Com o aval dos deputados, o Congresso concluiu a análise da escolha de Pacheco para ocupar a cadeira deixada por Bruno Dantas, que renunciou ao tribunal nesta semana. O senador já havia recebido o apoio do Senado na terça-feira (1º), quando sua indicação foi aprovada por 63 votos a quatro

A escolha foi formalizada pelo Projeto de Decreto Legislativo (PDL) 995/2026, apresentado pelo presidente do Senado, Davi Alcolumbre (União-AP), juntamente com parlamentares de diferentes partidos. A proposta chegou à Câmara depois da aprovação no Senado e teve o deputado Aécio Neves (PSDB-MG) como relator.

A votação entre os deputados ocorreu por sistema eletrônico e em escrutínio secreto. Antes da análise, o presidente da Câmara, Hugo Motta (Republicanos-PB), havia informado que os parlamentares poderiam registrar os votos nos postos das bancadas ou pelo aplicativo Infoleg.

Pacheco substituirá Bruno Dantas
Pacheco assumirá a vaga aberta pela saída antecipada de Bruno Dantas, que decidiu deixar o TCU para seguir carreira no setor privado. Dantas oficializou a renúncia na segunda-feira (31), e sua exoneração deve ser publicada em 9 de setembro.

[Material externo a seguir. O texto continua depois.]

-- ==== Sys2Proof/Tests/Slice0.lean ====
section
/-! SUPPORT. The model's own tests: words written out from the encodings of spec/30_encoding.md R73 and opcode_table.json,
one-step tests whose ids are those of spec/95_test_vectors.md, and a witness for the hypotheses of every obligation. -/

namespace Sys2Proof.Tests

open Sys2Proof.Machine

/-! ### Words, each written out by hand from its row's encoding -/

theorem test_decode_control_flow :
    decodeWord 0x00EE = some .ret ∧ decodeWord 0x1ABC = some (.jp 0xABC) ∧ decodeWord 0x2400 = some (.call 0x400) ∧
    decodeWord 0x3142 = some (.seImm 1 0x42) ∧ decodeWord 0x4143 = some (.sneImm 1 0x43) ∧
    decodeWord 0x5230 = some (.seReg 2 3) ∧ decodeWord 0x9AB0 = some (.sneReg 10 11) ∧
    decodeWord 0xBFFE = some (.jpV0 0xFFE) := by decide

theorem test_decode_alu :
    decodeWord 0x6AFF = some (.ldImm 10 0xFF) ∧ decodeWord 0x7102 = some (.addImm 1 2) ∧
    decodeWord 0x8120 = some (.ldReg 1 2) ∧ decodeWord 0x8121 = some (.orReg 1 2) ∧
    decodeWord 0x8122 = some (.andReg 1 2) ∧ decodeWord 0x8123 = some (.xorReg 1 2) ∧
    decodeWord 0x8F14 = some (.addReg 15 1) ∧ decodeWord 0x81F5 = some (.sub 1 15) ∧
    decodeWord 0x8126 = some (.shr 1 2) ∧ decodeWord 0x8127 = some (.subn 1 2) ∧
    decodeWord 0x812E = some (.shl 1 2) ∧ decodeWord 0xC10F = some (.rnd 1 0x0F) := by decide

theorem test_decode_index_display_input :
    decodeWord 0xA123 = some (.ldI 0x123) ∧ decodeWord 0xF11E = some (.addIVx 1) ∧
    decodeWord 0xF129 = some (.ldFVx 1) ∧ decodeWord 0xF133 = some (.ldBVx 1) ∧
    decodeWord 0xF255 = some (.ldMemVx 2) ∧ decodeWord 0xFE65 = some (.ldVxMem 14) ∧
    decodeWord 0x00E0 = some .cls ∧ decodeWord 0xD12F = some (.drw 1 2 15) ∧
    decodeWord 0xE19E = some (.skp 1) ∧ decodeWord 0xE2A1 = some (.sknp 2) ∧
    decodeWord 0xF307 = some (.ldVxDt 3) ∧ decodeWord 0xF20A = some (.ldVxK 2) ∧
    decodeWord 0xF315 = some (.ldDtVx 3) ∧ decodeWord 0xF418 = some (.ldStVx 4) := by decide

/-- CY4, CY6, CY7, CY8 (R76): words that name no instruction. -/
theorem test_decode_rejects :
    decodeWord 0x0123 = none ∧ decodeWord 0x5121 = none ∧ decodeWord 0x01E0 = none ∧ decodeWord 0x0FEE = none ∧
    decodeWord 0x8008 = none ∧ decodeWord 0x800F = none ∧ decodeWord 0xE09F = none ∧ decodeWord 0xF000 = none ∧
    decodeWord 0xF0FF = none ∧ decodeWord 0x9121 = none ∧ decodeWord 0x0000 = none := by decide

/-- R70, R55: two bytes, the high one first; a single byte is no word. -/
theorem test_decode_bytes :
    decode [0x80, 0x14, 0x77] = .instr (.addReg 0 1) [0x77] ∧ decodeTableWord 16 0xD125 = some (.drw 1 2 5) ∧
    decodeTableWord 16 0x01E0 = none ∧ (encode (.drw 1 2 5) = [0xD1, 0x25]) := by decide
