theorem test_retryClr :
    after State.retry (completes .retryClr { State.reset with retry := ⟨5, 9⟩ }) = some ⟨0, 9⟩ := by
  decide +kernel

/-! ### Errors (section 2.7): `ERR` and `STATUS` after one word from reset -/

theorem test_error_vectors :
    [0x0000000E, 0xFFFFFFFF, 0x00000010, 0x01000001, 0x41000102, 0x00210003, 0x01210003, 0x00000004,
        0x001F0014, 0x00010104, 0x00010005].map
      (fun w => after errAndStatus (presentWord w State.reset)) =
    [0xE1, 0xF1, 0x02, 0x12, 0x22, 0x33, 0x32, 0x43, 0x43, 0x42, 0x52].map
      (fun e => some (e, 0x00000006)) := by decide +kernel

theorem test_error_vectors_more :
    [0x00000025, 0x00000226, 0x00000106, 0x00010226, 0x00000046, 0x00000008, 0x00000108, 0x00000009,
        0x0000000A, 0x0000000B, 0x0000001C].map
      (fun w => after errAndStatus (presentWord w State.reset)) =
    [0x52, 0x64, 0x62, 0x62, 0x62, 0x83, 0x82, 0x93, 0xA3, 0xB6, 0xC2].map
      (fun e => some (e, 0x00000006)) := by decide +kernel

theorem test_inject_refuses_teardown :
    after errAndStatus (exec .inject (withTx [0x00, 0x30, 0x30, 0x90])) = some (0x95, 0x00000006) := by
  decide +kernel

/-- First-error capture: the second error is not captured. -/
theorem test_first_error :
    after errAndStatus (andThen (presentWord 0x0000000E State.reset) (presentWord 0x00000004)) =
      some (0xE1, 0x00000006) := by decide +kernel

/-- A `CMD` write while busy (program P7: `ERR` 0x17), and a `TLOAD` write while busy. -/
theorem test_overruns :
    after (fun s => (s.readWord .err, s.status.errOvr)) (cycleWith (cmdWrite 0x00000001)
      { due (.crcPld 5) State.reset with pend := some ⟨0x00050003, 2⟩ }) = some (0x17, true) ∧
    after (fun s => (s.readWord .err, s.tload)) (cycleWith ⟨false, false, some ⟨true, 0x24, 7, 0xF⟩⟩
      (due .nop State.reset)) = some (0x08, 0) := by decide +kernel

/-! ### The bus (section 2.8) -/

theorem test_reads :
    State.reset.respond (some ⟨false, 0x00, 0, 0⟩) = ⟨0x43524338, false⟩ ∧
    State.reset.respond (some ⟨false, 0x02, 0, 0⟩) = ⟨0, true⟩ ∧
    State.reset.respond (some ⟨false, 0x34, 0, 0⟩) = ⟨0, true⟩ ∧
    State.reset.respond (some ⟨false, 0xFC, 0, 0⟩) = ⟨0, true⟩ ∧
    State.reset.respond (some ⟨true, 0x60, 1, 0xF⟩) = ⟨0, true⟩ ∧
    State.reset.respond (some ⟨true, 0x04, 0xF, 0x3⟩) = ⟨0, true⟩ ∧
    State.reset.respond (some ⟨false, 0x08, 0, 0⟩) = ⟨0, false⟩ := by decide +kernel

theorem test_buffer_write :
    after (fun s => s.respond (some ⟨false, 0x40, 0, 0⟩)) (andThen
      (cycleWith ⟨false, false, some ⟨true, 0x40, 0x44434241, 0xF⟩⟩ State.reset)
      (cycleWith ⟨false, false, some ⟨true, 0x40, 0xAABBCCDD, 0x4⟩⟩)) =
      some ⟨0x44BB4241, false⟩ := by decide +kernel

theorem test_register_writes :
    after (fun s => s.readWord .ctrl)
      (cycleWith ⟨false, false, some ⟨true, 0x04, 0xFFFFFFFF, 0xF⟩⟩ State.reset) = some 0xF ∧
    after (fun s => s.readWord .table)
      (cycleWith ⟨false, false, some ⟨true, 0x20, 0xFFFFFF7F, 0xF⟩⟩ State.reset) = some 0x00007A7F ∧
    after (fun s => s.readWord .rxlen)
      (cycleWith ⟨false, false, some ⟨true, 0x18, 0x000001FF, 0xF⟩⟩ State.reset) = some 0x000000FF ∧
    after (fun s => s.readWord .retry)
      (cycleWith ⟨false, false, some ⟨true, 0x2C, 0x0005FFFF, 0xF⟩⟩ State.reset) = some 0x00050000 := by
  decide +kernel

/-- W1C: after an ILLEGAL, writing all ones to `STATUS` leaves 0. -/
theorem test_w1c :
    after State.statusWord (andThen (presentWord 0x0000000E State.reset)
      (cycleWith ⟨false, false, some ⟨true, 0x0C, 0xFFFFFFFF, 0xF⟩⟩)) = some 0 := by decide +kernel

/-! ### The timer (section 2.6) and the interrupt (section 2.9) -/

theorem test_tick_expires :
    after (fun s => (s.tcnt, s.statusWord)) (cycleWith tickOnly
      { State.reset with
        tcnt := 1, retry := ⟨0, 1⟩, status := { State.reset.status with armed := true, done := true } }) =
      some (0, 0x00000032) := by decide +kernel

theorem test_tick_saturates :
    after State.retry (cycleWith tickOnly
      { State.reset with
        tcnt := 1, retry := ⟨0xFFFF, 0⟩, status := { State.reset.status with armed := true } }) =
      some ⟨0xFFFF, 0⟩ := by decide +kernel

theorem test_irq :
    State.reset.irq = false ∧
    after State.irq (completes .nop { State.reset with ctrl := ⟨true, false, false, false⟩ }) = some true ∧
    after State.irq (completes .nop State.reset) = some false ∧
    after State.irq (presentWord 0x0000000F { State.reset with ctrl := ⟨false, true, false, false⟩ }) =
      some true := by decide +kernel

/-! ### The host's entry: the very next step runs the word -/

theorem test_withFetchWord_rejects :
    after errAndStatus (step (State.reset.withFetchWord 32 0x0000000E)) = some (0xE1, 0x00000006) := by
  decide +kernel

theorem test_withFetchWord_accepts :
    after (fun s => (s.busy, s.pend.map Pending.word)) (step (State.reset.withFetchWord 32 0x41000002)) =
      some (true, some 0x41000002) := by decide +kernel

/-! ### Witnesses: for each statement with hypotheses, states and operands that meet them all -/

/-- A waiting command: `k` cycles left. -/
def waiting (i : Instr) (k : Nat) (xs : List Inputs) : State :=
  { State.reset with pend := some ⟨encode i, k⟩, inputs := xs }

/-- An armed timer. -/
def armedAt (n : Word) (xs : List Inputs) : State :=
  { State.reset with tcnt := n, inputs := xs, status := { State.reset.status with armed := true } }

/-- One request and nothing else. -/
def asks (write : Bool) (addr : BitVec 8) (wdata : Word) (strb : BitVec 4) : Inputs :=
  ⟨false, false, some ⟨write, addr, wdata, strb⟩⟩

theorem witness_EncodeInvertsDecode : decode 0x00000126 = .ok (.frameSwtag .ack true 1) := by decide

theorem witness_StepIsOneCycle :
    ({ State.reset with inputs := [tickOnly] } : State).inputs = tickOnly :: [] := rfl

theorem witness_StepRunsWrittenCommand :
    (State.reset.withCommand 0x41000002).inputs = cmdWrite 0x41000002 :: [] ∧
    Requests (cmdWrite 0x41000002) ⟨true, 0x08, 0x41000002, 0xF⟩ ∧
    (State.reset.withCommand 0x41000002).pend = none ∧
    decode 0x41000002 = .ok (.crcByte 0x41) := ⟨rfl, ⟨rfl, rfl⟩, rfl, by decide⟩

theorem witness_StepRunsPendingCommand :
    (waiting (.crcByte 0x41) 1 [tickOnly]).inputs = tickOnly :: [] ∧ tickOnly.rst = false ∧
    (waiting (.crcByte 0x41) 1 [tickOnly]).pend = some ⟨encode (.crcByte 0x41), 1⟩ ∧
    decode (encode (.crcByte 0x41)) = .ok (.crcByte 0x41) := ⟨rfl, rfl, rfl, by decide⟩

theorem witness_FetchWordRunsNext : decodeTableWord 32 0x00200003 = some (.crcPld 32) := by decide

/-- The clauses on equal lengths, one nonzero byte, and a frame that folds to 0. -/
theorem witness_SingleByteErrorsDetected :
    ([0x41, 0x43] : List Byte).length = ([0x00, 0x02] : List Byte).length ∧ (0x02 : Byte) ≠ 0 ∧
    crc8 ([0x41, 0x43] ++ 0x4B :: [0x7F]) = 0 ∧ crc8 ([] ++ 0x00 :: []) = 0 := by decide +kernel

/-- Idle states and due commands: the two phases in which each command's statement speaks of it. -/
theorem witness_phases : State.reset.pend = none ∧
    (due .nop State.reset).pend = some ⟨encode .nop, 1⟩ := ⟨rfl, rfl⟩

/-- A word with a nonzero reserved bit for every opcode's clause. -/
theorem witness_RejectsReserved :
    ([0x00000010#32, 0x80000000, 0x00000011, 0x00000017, 0x00000019, 0x0000001A, 0x0000001B,
        0x0000001C, 0x8000000D].all fun w => field w 4 28 != 0) = true ∧
    field 0x41000102 4 20 ≠ 0 ∧ field 0x00001003 4 12 ≠ 0 ∧ field 0x01000003 24 8 ≠ 0 ∧
    field 0x00000024 5 3 ≠ 0 ∧ (field 0x00010104 4 1 = 0 ∧ field 0x00010104 8 8 ≠ 0) ∧
    field 0x00000025 5 3 ≠ 0 ∧ field 0x00010005 16 8 ≠ 0 ∧ field 0x01000005 24 8 ≠ 0 ∧
    field 0x00000046 6 2 ≠ 0 ∧ (field 0x00000106 5 1 = 0 ∧ field 0x00000106 8 8 ≠ 0) ∧
    field 0x00000028 5 27 ≠ 0 ∧ field 0x00000108 5 27 ≠ 0 := by decide

theorem witness_CrcClrClearsRemainder :
    (due .crcClr State.reset).pend = some ⟨0x00000001, 1⟩ := by decide

theorem witness_CrcByteFoldsOneByte :
    (due (.crcByte 0xFF) State.reset).pend = some ⟨0xFF000002, 1⟩ := by decide

/-- `n` at 0, 32 and 33; an unwritten `PLD` byte. -/
theorem witness_CrcPldFoldsPayload :
    (due (.crcPld 32) State.reset).pend.isSome = true ∧ (0 : Byte).toNat ≤ 32 ∧ (32 : Byte).toNat ≤ 32 ∧
    32 < (33 : Byte).toNat ∧ State.reset.mem.read (0x40 + 31) = none := by decide

/-- `n` at 1 and 31 without, at 1 and 30 with a sequence byte; a payload that is an acknowledgment's text. -/
theorem witness_FrameDataBuildsDataFrame :
    (1 ≤ (1 : Byte).toNat ∧ (31 : Byte).toNat ≤ 31 - false.toNat ∧ (30 : Byte).toNat ≤ 31 - true.toNat) ∧
    (due (.frameData true 7 30) State.reset).pend.isSome = true ∧
    bufBytes (withPld [0x41, 0x43, 0x4B]) .pld 3 = text .ack ∧
    (∃ t u, exec (.frameData true 7 3) (due .nop (withPld [0x41, 0x43, 0x4B])) = .next t ∧
      exec (.frameAck .ack 7) (due .nop (withPld [0x41, 0x43, 0x4B])) = .next u) :=
  ⟨by decide, by decide, by decide +kernel, _, _, rfl, rfl⟩

theorem witness_FrameAckBuildsGenuineAck :
    (due (.frameAck .nak 0xFF) State.reset).pend = some ⟨0x0000FF15, 1⟩ := by decide

theorem witness_FrameSwtagBuildsTagFrame :
    (due (.frameSwtag .nak true 1) State.reset).pend = some ⟨0x00000136, 1⟩ := by decide

theorem witness_FrameTeardownBuildsSentinel :
    (due .frameTeardown State.reset).pend = some ⟨0x00000007, 1⟩ ∧
    (∃ t, exec .frameTeardown (due .frameTeardown State.reset) = .next t) := ⟨by decide, _, rfl⟩

/-- A rejected word of each framing opcode (the first three with a nonzero reserved field), an accepted one, and a decoded
command whose operand check fails. -/
theorem witness_RejectedFramingKeepsFrame :
    ((0x00010024#32).extractLsb' 0 4 ∈ [0x4#4, 0x5#4, 0x6#4, 0x7#4] ∧ causeOf State.reset 0x00010024 = 2) ∧
    ((0x00000025#32).extractLsb' 0 4 = 0x5 ∧ causeOf State.reset 0x00000025 = 2) ∧
    ((0x00000017#32).extractLsb' 0 4 = 0x7 ∧ causeOf State.reset 0x00000017 = 2) ∧
    ((0x00000226#32).extractLsb' 0 4 = 0x6 ∧ causeOf State.reset 0x00000226 = 4) ∧
    causeOf State.reset 0x00010004 = 0 ∧
    (Instr.frameData false 0 32).opcode ∈ [0x4#4, 0x5#4, 0x6#4, 0x7#4] ∧ State.reset.pend = none ∧
    State.reset.firstCause (.frameData false 0 32) ≠ none ∧
    (∃ t, exec (.frameData false 0 32) State.reset = .next t) := by
  refine ⟨by decide, by decide, by decide, by decide, by decide, by decide, rfl, by decide, _, rfl⟩

/-- `RXLEN` at 1, 2 and 32 for the completion, at 0, 1 and 33 for the refusal. -/
theorem witness_CheckDecodesReceivedFrame :
    1 + false.toNat ≤ (withRx [0x00]).rxlen.toNat ∧ 1 + true.toNat ≤ (withRx [0x05, 0x1B]).rxlen.toNat ∧
    (withRx (List.replicate 32 0)).rxlen.toNat ≤ 32 ∧
    (due (.check true) (withRx [0x05, 0x1B])).pend.isSome = true ∧
    State.reset.rxlen.toNat < 1 + false.toNat ∧ (withRx [0x00]).rxlen.toNat < 1 + true.toNat ∧
    32 < (33 : Byte).toNat := by decide +kernel
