/-- A word of a slice core's stream outside the eight handler instructions. `illegal` is every word that R321 or
R333 calls illegal; executing it aborts the handler (cause 0x02). -/
inductive RvWord where
  | base (r : Rv)
  | comp (c : Rvc)
  | illegal (word : Nat)
  deriving DecidableEq, Repr

/-- How the fetch of a fill block ends (R40): its bytes come, its home returns an uncorrectable error, or the peer that
holds it, or the fabric on the way there, refuses. -/
inductive FillEnd where
  | fetched | uncorrectable | refused
  deriving DecidableEq, Repr

/-- Why a block is pre-empted (R413, R424). -/
inductive PreCause where
  | preempt | migrate | cancel | scantest
  deriving DecidableEq, Repr

/-- What a slice queues an event for (R325): its kind, the line or byte address, and the request's ASID. -/
inductive SliceEv where
  /-- A request found a line of a tenant absent: its requester handle. -/
  | miss (pa asid handle : Nat)
  /-- A fill of a line was written into the slice. -/
  | fill (pa : Nat)
  /-- A line left the slice. -/
  | evict (pa : Nat)
  /-- An SMSG in flight (its operation) reached the slice. -/
  | smsg (op : Nat)
  /-- The oldest message in flight from a slice core reached the slice. -/
  | slmsg (src : Nat)
  deriving DecidableEq, Repr

/-- Bytes and acknowledgements that the fabric brings (R369, R370). -/
inductive Landing where
  /-- A peer's FXFER: kind 0 names a VA, kind 1 an offset in the scratchpad of block `blk`; `aw` its arrival word, if it
  has one; `last` when these bytes are its last. -/
  | inbound (job : Nat) (toScratch : Bool) (addr blk : Nat) (aw : Option Nat) (last : Bool) (bytes : List Nat) (xfer : Nat)
  /-- The acknowledgement of this module's FXFER. -/
  | ack (op : Nat)
  /-- The bytes of this module's FGET. -/
  | data (op : Nat) (bytes : List Nat)
  /-- The peer refused the transfer. -/
  | rejected (op : Nat)
  deriving DecidableEq, Repr

/-- How a collective ends on this rank (R373, R375). -/
inductive CollEnd where
  /-- Every rank's contribution arrived: the other ranks' bytes, in rank order, this rank's place left empty. -/
  | done (others : List (List Nat))
  /-- A rank's fields differ. -/
  | mismatch
  deriving DecidableEq, Repr

/-- A request that a fabric peer makes of this module (R362, R363). -/
inductive PeerReq where
  | fget (job addr len : Nat)
  | load (pa bytes : Nat)
  | store (pa : Nat) (bytes : List Nat)
  | fetch (pa : Nat)
  deriving DecidableEq, Repr

/-- The abort of a timed-out transfer as its peer sees it (R370). -/
structure AbortMsg where
  xfer : Nat
  job : Nat
  blk : Nat
  aw : Option Nat
  deriving DecidableEq, Repr

/-- What boot finds (R8, R454, R459): whether every image verified, the module id of the slot, the spare of each die,
the status of each physical core kept in flash, and the images' digests. -/
structure BootImage where
  verified : Bool
  moduleId : Nat
  spares : List Nat
  failed : List Nat
  measurements : List Nat
  deriving DecidableEq, Repr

Dantas deve viajar a Nova York no fim de setembro para discutir a proposta do escritório. A decisão sobre o próximo passo profissional deve ser tomada depois dessas conversas, razão pela qual a ida para a Avibras ainda não está definida.

O TCU é formado por nove ministros. Pela Constituição, seis vagas são preenchidas por escolha do Congresso Nacional e três por indicação do Planalto.